With a double major in chemical engineering and political science, Flamerich is one of 54 Scholars selected from among 587 candidates nominated by 292 colleges and universities. Truman Scholars are chosen based on their academic and leadership accomplishments and their likelihood of becoming public service leaders.
“The Truman Scholarship is based on a passion for public service. In a very real sense, engineering is service,” said Dr. Charles L. Karr, dean of UA’s College of Engineering. “Many of the problems the world faces today, from providing adequate fresh water to supplying clean sources of renewable energy, are public service challenges that require engineering solutions.
“I’m very pleased University of Alabama engineering students – who I believe are among the best in the nation – recognize their responsibility to use the engineering skills they are developing in service of humanity. Mr. Flamerich certainly personifies this commitment. We are very proud of him.”

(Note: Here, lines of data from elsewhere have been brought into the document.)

-- ==== Sys2Proof/Decode.lean ====
section
/-! DEFINITION. The command decoder, total on every 32-bit word (30_encoding.md R104), then the encoder (R117). -/

namespace Sys2Proof

/-- OP, bits 7:0 of a command word (R100). -/
def opField (w : Word) : Byte := w.extractLsb' 0 8

/-- FID, bits 11:8 of a command word (R100). -/
def fidField (w : Word) : FormatId := w.extractLsb' 8 4

/-- RSV, bits 31:12 of a command word (R100). -/
def rsvField (w : Word) : BitVec 20 := w.extractLsb' 12 20

/-- Why a word is no legal command (R104, R105). The machine answers ILLEGAL_CMD to each of them. -/
inductive IllegalWord where
  /-- OP is 0x08 to 0xFF. -/
  | reservedOpcode (op : Byte)
  /-- A bit of RSV is set. -/
  | reservedBits (rsv : BitVec 20)
  /-- FID is not 0 on an opcode other than SELFMT. -/
  | strayFormatId (fid : FormatId)
  deriving DecidableEq, Repr

/-- The legality predicate of R104, as the rule writes it. -/
def legalWord (w : Word) : Bool :=
  decide ((opField w).toNat ≤ 0x07) && rsvField w == 0 && (opField w == 0x01 || fidField w == 0)

/-- The decoder (R103, R104): a command, or the reason the word is illegal. -/
def decode (w : Word) : Except IllegalWord Instr :=
  if rsvField w ≠ 0 then .error (.reservedBits (rsvField w))
  else
    match (opField w).toNat with
    | 0x00 => if fidField w = 0 then .ok .nop else .error (.strayFormatId (fidField w))
    | 0x01 => .ok (.selfmt (fidField w))
    | 0x02 => if fidField w = 0 then .ok .ldbank else .error (.strayFormatId (fidField w))
    | 0x03 => if fidField w = 0 then .ok .ldpal else .error (.strayFormatId (fidField w))
    | 0x04 => if fidField w = 0 then .ok .resolve else .error (.strayFormatId (fidField w))
    | 0x05 => if fidField w = 0 then .ok .decode else .error (.strayFormatId (fidField w))
    | 0x06 => if fidField w = 0 then .ok .deint else .error (.strayFormatId (fidField w))
    | 0x07 => if fidField w = 0 then .ok .unpack else .error (.strayFormatId (fidField w))
    | _ => .error (.reservedOpcode (opField w))

/-- The opcode of a command (R103). -/
def Instr.opcode : Instr → Byte
  | .nop => 0x00
  | .selfmt _ => 0x01
  | .ldbank => 0x02
  | .ldpal => 0x03
  | .resolve => 0x04
  | .decode => 0x05
  | .deint => 0x06
  | .unpack => 0x07

/-- The FID field of a command: 0 but for SELFMT (R102, R105). -/
def Instr.fid : Instr → FormatId
  | .selfmt f => f
  | .nop | .ldbank | .ldpal | .resolve | .decode | .deint | .unpack => 0

/-- The encoder (R100, R117): RSV = 0, then FID, then OP. -/
def encode (i : Instr) : Word := (0 : BitVec 20) ++ i.fid ++ i.opcode

/-- The command read from an instruction whose bits are w, numbered as opcode_table.json numbers them: the command word
itself, since a command is one 32-bit word and bit i of CMD is bit i of the bus data (R71, R100). -/
def decodeTableWord (nbits w : Nat) : Option Instr :=
  match decode (BitVec.ofNat 32 (w % 2 ^ nbits)) with
  | .ok i => some i
  | .error _ => none

end Sys2Proof
end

The Truman Scholarship provides up to $30,000 for graduate studies. Scholars also receive priority admission and supplemental financial aid at some premier graduate institutions, leadership training, career and graduate school counseling and special internship opportunities within the federal government. The foundation’s Website is www.truman.gov.
A student in the Computer Based Honors Program in the Honors College, Flamerich came to UA to study chemical engineering and envisioned a career as an engineer. He said the road to an interest in a career in public service away from professional engineering came from his role as a senator in the UA Student Government Association, volunteer work, his time as a Blackburn Fellow on campus, and his classes in political science, which he picked up as a second major his sophomore year to learn about public policy from a different perspective.
Flamerich was named speaker of the SGA Senate his junior year. As the same time, he was also immersed in The Blackburn Institute, part of the UA Division of Student Affairs recognized as one of the most distinctive and effective leadership programs in the country. The purpose of the institute is to create a network of student leaders, the Blackburn Fellows, who have a clear understanding of the issues facing Alabama and the nation.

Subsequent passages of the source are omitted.